◆ **Requirement**
Looking only at the lines below that contain "cores", give the number of them and no other text.

◆ **Provided material**
-- ==== Sys2Proof/Machine/Reach.lean ====
section
/-! DEFINITION. What a lane's address reaches and the checks before any lane's access is performed; long-latency operations, their pegs and
pending entries; accesses lane by lane (R233, R235, R236, R264 to R271, R383). -/

namespace Sys2Proof.Machine

/-! ### Where an address leads -/

/-- A place an access is performed at. `zero` marks the reserved part of a hardware area (R19); scratchpad bytes are numbered as
`Group.mem` numbers them, and `window` tells that they were named through the quad window (R154, R236); a private access of 16 bytes has two runs. -/
inductive Loc where
  | none
  | glob (pa treat : Nat) (zero : Bool)
  | scratch (at_ : Nat) (window : Bool)
  | priv (runs : List (Nat × Nat))
  deriving DecidableEq, Repr

/-- What a lane meets, in R269's order of traps; `held`: its walk waits on a stack in self-refresh (R392). -/
inductive Fate where
  | fine (at_ : Loc)
  | misalign
  | range
  | replay (stage level addr entry : Nat)
  | held (stack : Nat)
  | page
  | refused
  | clobber
  deriving DecidableEq, Repr

/-- The private window (R235). -/
def privateBase : Nat := 0x01FF000000000000
def privateEnd : Nat := privateBase + 96 * 2 ^ 30

/-- R228, R270: an address that no translation is tried for. -/
def outOfRange (a n : Nat) : Bool := decide (a + n > 2 ^ 57) || (decide (a < privateEnd) && decide (a + n > privateBase))

/-- Warp slots of a package (R10). -/
def warpSlots : Nat := 49152

/-- The offset of an address in a hardware area of its context's patterns (R19), with the size of the spool's end. -/
def hwOffset (s : State) (ctx a : Nat) : Option (Nat × Nat) :=
  (s.patterns.find? fun p =>
    p.ctx == ctx && decide (p.hwBase.toNat ≤ a) && decide (a < p.hwBase.toNat + warpSlots * hwAreaSize p.image.fmax)).map fun p =>
    ((a - p.hwBase.toNat) % hwAreaSize p.image.fmax, 0x2000 + 254 * (4160 + 256 * p.image.fmax))

/-- The bytes of a park area: its image slots, then its group save slots (R224). -/
def parkSize (p : Pattern) : Nat :=
  p.parkImages * 147456 + p.parkGroups * (4 * (p.image.stages.map (·.scratch)).foldl max 0)

/-- Whether an access meets an overflow or a park area of its context's patterns (R190). -/
def inDeviceArea (s : State) (ctx a n : Nat) : Bool :=
  s.patterns.any fun p =>
    p.ctx == ctx && ((decide (a < p.ovfBase.toNat + ((p.image.stages.map (·.overflow)).foldl (· + ·) 0) * 4096) && decide (p.ovfBase.toNat < a + n))
      || (decide (a < p.parkBase.toNat + parkSize p) && decide (p.parkBase.toNat < a + n)))
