-- ==== Sys2Proof/Machine/LoadStore.lean ====
section
/-! DEFINITION. Loads and stores of the three spaces, prefetch, fences, cache control (R273 to R279). An access is performed when its instruction
issues; its pending entries and pegs are reported afterwards (`pendingFill`, `pegClear`). -/

namespace Sys2Proof.Machine

/-- `pkg` or wider, where a release performs a self-invalidating write at the home (R257). -/
def reachesPkg : Scope → Bool
  | .pkg | .pod | .sys => true
  | _ => false

/-- What a load pushes: the high half first (R70, R273). -/
def loadedWords (sz : Size) (sx : Bool) (bs : List Byte) : List Word :=
  match sz with
  | .b16 => [leWord (bs.drop 8), leWord (bs.take 8)]
  | _ => [if sx then wordI (signedOf (8 * sizeBytes sz) (leNat bs)) else leWord bs]

/-- The bytes a store takes from B (R46, R273). -/
def storedBytes (x : Issue) (sz : Size) (b : Src) (l : Nat) : List Byte :=
  match sz with
  | .b16 => wordBytes (srcB x b l) ++ wordBytes (readHigh x.w l b)
  | _ => leBytes (sizeBytes sz) (srcB x b l).toNat

/-! ### The order of a lane's accesses (R253 to R257) -/

/-- Bytes that an access touches, as the order has them; whether they are self-invalidating. -/
def placeIn (w : Warp) (n : Nat) : Loc → Option (Place × Bool)
  | .glob pa treat _ => some ({ space := .global, at_ := pa, bytes := n }, treat == 1)
  | .scratch a _ => some ({ space := .scratch, group := w.group, at_ := a, bytes := n }, false)
  | _ => none

/-- A lane's read. One of a self-invalidating line may return an older copy's bytes, unless it is an acquire that drops them (R240, R257). -/
def orderRead (s : State) (w : Warp) (l n : Nat) (o : Order) (sc : Scope) (loc : Loc) : State :=
  if noneLoose s then s
  else
    match placeIn w n loc with
    | none => s
    | some (p, selfInv) =>
      if acquires o then (if selfInv && decide (scopeRank sc < 3) then s else acquireRead s w p sc)
      else if selfInv then s
      else plainRead s w l p

/-- A lane's write, an RMW's among them. One to a self-invalidating line that is neither a release nor an RMW publishes nothing to its die (R257). -/
def orderWrite (s : State) (w : Warp) (l n : Nat) (o : Order) (sc : Scope) (rmw : Bool) (loc : Loc) : State :=
  if noneLoose s then s
  else
    match placeIn w n loc with
    | none => s
    | some (p, selfInv) =>
      let s := if rmw then passedOn s w.id p else overwritten s p
      let s := if selfInv && !rmw then s else releaseFenced s w l p
      if releases o then release s { place := p, scope := sc, agent := w.id, core := w.core } (some l) else s

/-- A load of a lane; an acquire drops copies first (R240). -/
def loadLane (x : Issue) (sz : Size) (sx : Bool) (o : Order) (sc : Scope) (loc : Nat → Loc) (s : State) (l : Nat) : LaneDone :=
  let w := x.w
  let n := sizeBytes sz
  let s := if acquires o then acquireAt s sc w.die w.core else s
  match poisonAt s (w.group.getD 0) n (loc l) with
  | some k => poisonDone s k (if sz == .b16 then 2 else 1)
  | none => let (bs, s) := readLoc s w l n .load (loc l); { s := orderRead s w l n o sc (loc l), push := loadedWords sz sx bs }

/-- A store of a lane; a release writes back what the lane wrote before (R240). -/
def storeLane (x : Issue) (sz : Size) (b : Src) (o : Order) (sc : Scope) (loc : Nat → Loc) (s : State) (l : Nat) : LaneDone :=
  let w := x.w
  let s := if releases o then releaseAt s sc w.id l else s
  let how := match loc l with
    | .glob _ 1 _ => if releases o && reachesPkg sc then How.home else .own
    | _ => .own
  { s := orderWrite (writeLoc s w l how (pegMask w (pegOf x.i)) (storedBytes x sz b l) (loc l)) w l (sizeBytes sz) o sc false (loc l) }

/-! ### Global -/

def execLd (g : Guard) (peg : PegSel) (sc : Scope) (o : Order) (h : Hint) (sx : Bool) (sz : Size) (a : Src) (s : State) : Result :=
  issue (.ld g peg sc o h sx sz a) s fun x s =>
    let m := acting x.w g
    checked x s .read m (srcA x a) (fun l => globFate s x.w (srcA x a l) (sizeBytes sz) .load false) fun s loc =>
      .ok (performLanes s m peg (srcA x a) (loadLane x sz sx o sc loc))

def execSt (g : Guard) (peg : PegSel) (sc : Scope) (o : Order) (h : Hint) (sz : Size) (a b : Src) (s : State) : Result :=
  issue (.st g peg sc o h sz a b) s fun x s =>
    let m := acting x.w g
    checked x s .write m (srcA x a) (fun l => globFate s x.w (srcA x a l) (sizeBytes sz) .store true) fun s loc =>
      .ok (performLanes s m peg (srcA x a) (storeLane x sz b o sc loc))

/-! ### Scratchpad -/

def execLds (g : Guard) (peg : PegSel) (sc : Scope) (o : Order) (sx : Bool) (sz : Size) (a : Src) (s : State) : Result :=
  issue (.lds g peg sc o sx sz a) s fun x s =>
    let m := acting x.w g
    checked x s .read m (srcA x a) (fun l => scratchFate s x.w (srcA x a l) (sizeBytes sz) false) fun s loc =>
      .ok (performLanes s m peg (srcA x a) (loadLane x sz sx o sc loc))

def execSts (g : Guard) (peg : PegSel) (sc : Scope) (o : Order) (sz : Size) (a b : Src) (s : State) : Result :=
  issue (.sts g peg sc o sz a b) s fun x s =>
    let m := acting x.w g
    checked x s .write m (srcA x a) (fun l => scratchFate s x.w (srcA x a l) (sizeBytes sz) true) fun s loc =>
      .ok (performLanes s m peg (srcA x a) (storeLane x sz b o sc loc))

/-! ### Private -/

def execLdp (g : Guard) (peg : PegSel) (sx : Bool) (sz : Size) (a : Src) (s : State) : Result :=
  issue (.ldp g peg sx sz a) s fun x s =>
    let m := acting x.w g
    checked x s .read m (srcA x a) (fun l => privateFate s x.w l (srcA x a l) (sizeBytes sz) false) fun s loc =>
      .ok (performLanes s m peg (srcA x a) (loadLane x sz sx .rlx .thread loc))

def execStp (g : Guard) (peg : PegSel) (sz : Size) (a b : Src) (s : State) : Result :=
  issue (.stp g peg sz a b) s fun x s =>
    let m := acting x.w g
    checked x s .write m (srcA x a) (fun l => privateFate s x.w l (srcA x a l) (sizeBytes sz) true) fun s loc =>
      .ok (performLanes s m peg (srcA x a) (storeLane x sz b .rlx .thread loc))

/-! ### Prefetch, fences, cache control -/

/-- Where PREF and CCTL find a line: none where an access would trap (R270, R277). DESIGN CHOICE: a page that is not there yet is none either, so
that no CCTL parks its warp, and a PREF's address, which has no size, is never misaligned (logs 168 and 169). -/
def quietPlace (s : State) (w : Warp) (a : Word) : Option (Nat × Nat) :=
  match pageFate s w.die (some w.core) w.ctx a 1 .load false with
  | .fine (.glob pa treat _) => some (pa, treat)
  | _ => none

/-- R277: a line brought to the core's L1, to the die's home cache, or to both; a tracked or watched line in L1 stands in the home cache too
(R237). -/
def prefLane (x : Issue) (lv : PrefLevel) (a : Src) (s : State) (l : Nat) : State :=
  let w := x.w
  match quietPlace s w (srcA x a l) with
  | some (pa, treat) =>
    if meetsPoison s pa || isHeld s pa || heldOtherwise s treat (lineOf pa) then s
    else
      let s := walked s w.die (some w.core) w.ctx (srcA x a l).toNat
      let coherent := fun (watched : Bool) =>
        let s := makeRoom s w.die (lineOf pa)
        let s := { s with coh := dirRead s.coh watched w.die (lineOf pa) }
        if lv == .home then s else fillTracked s w.die w.core pa
      match treat with
      | 0 => coherent false
      | 3 => coherent true
      | 1 =>
        let s := if lv == .l1 then s else fillHome s w.die pa
        if lv == .home then s else fillL1Self s w.die w.core pa
      | _ => s
  | none => s

def execPref (g : Guard) (lv : PrefLevel) (a : Src) (s : State) : Result :=
  issue (.pref g lv a) s fun x s => .ok ((lanesOf (acting x.w g)).foldl (prefLane x lv a) s)

/-- Whether a scope of a core's warp covers another core. -/
def scopeCovers (sc : Scope) (die core die2 core2 : Nat) : Bool :=
  match sc with
  | .thread | .core => die == die2 && core == core2
  | .quad => die == die2 && core / 4 == core2 / 4
  | .die => die == die2
  | _ => true

/-- The code blocks dropped from the fetch paths of the cores that a scope covers. -/
def dropCode (s : State) (sc : Scope) (die core : Nat) : State :=
  { s with caches := { s.caches with code := s.caches.code.filter fun c => !scopeCovers sc die core c.die c.core } }

/-- R278, R240. Everything the lanes issued before is already performed. DESIGN CHOICE: the fetch paths of the cores that its scope covers keep
nothing over a fence, so that they fetch what R279's sequence has made visible (log 177). -/
def fenceLane (x : Issue) (sc : Scope) (o : FenceOrder) (s : State) (l : Nat) : LaneDone :=
  let w := x.w
  let s := if o == .acq then s else fenceRelease (releaseAt s sc w.id l) w l sc
  let s := if o == .rel then s else fenceAcquire (acquireAt s sc w.die w.core) w l sc
  let s := if o == .sc then fenceOwn s w l sc else s
  { s := dropCode s sc w.die w.core }

def execFence (g : Guard) (peg : PegSel) (sc : Scope) (o : FenceOrder) (s : State) : Result :=
  issue (.fence g peg sc o) s fun x s =>
    afterJobs s x.w (.ok (performLanes s (acting x.w g) peg (fun _ => 0) (fenceLane x sc o)))

/-- R279, in one lane. -/
def cctlLane (x : Issue) (op : CctlOp) (a : Src) (s : State) (l : Nat) : LaneDone :=
  let w := x.w
  let place := quietPlace s w (srcA x a l)
  let dropCode := fun (p : CodeLine → Bool) => { s with caches := { s.caches with code := s.caches.code.filter fun c => !p c } }
  match op, place with
  | .inv, some (pa, _) => { s := dropL1 s fun c => ownL1 s w.die w.core c && c.line == lineOf pa }
  | .wb, some (pa, _) => { s := writeBack s fun d k => d == w.die && k == lineOf pa }
  | .iinv, some (pa, _) => { s := dropCode fun c => lineOf c.pa == lineOf pa }
  | .invall, _ => { s := dropL1 s fun c => c.die == w.die && c.core == w.core }
  | .iinvall, _ => { s := dropCode fun _ => true }
  | _, none => { s := s }

def execCctl (g : Guard) (peg : PegSel) (op : CctlOp) (a : Src) (s : State) : Result :=
  issue (.cctl g peg op a) s fun x s => .ok (performLanes s (acting x.w g) peg (srcA x a) (cctlLane x op a))

end Sys2Proof.Machine
end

◆ **Output of the task**
2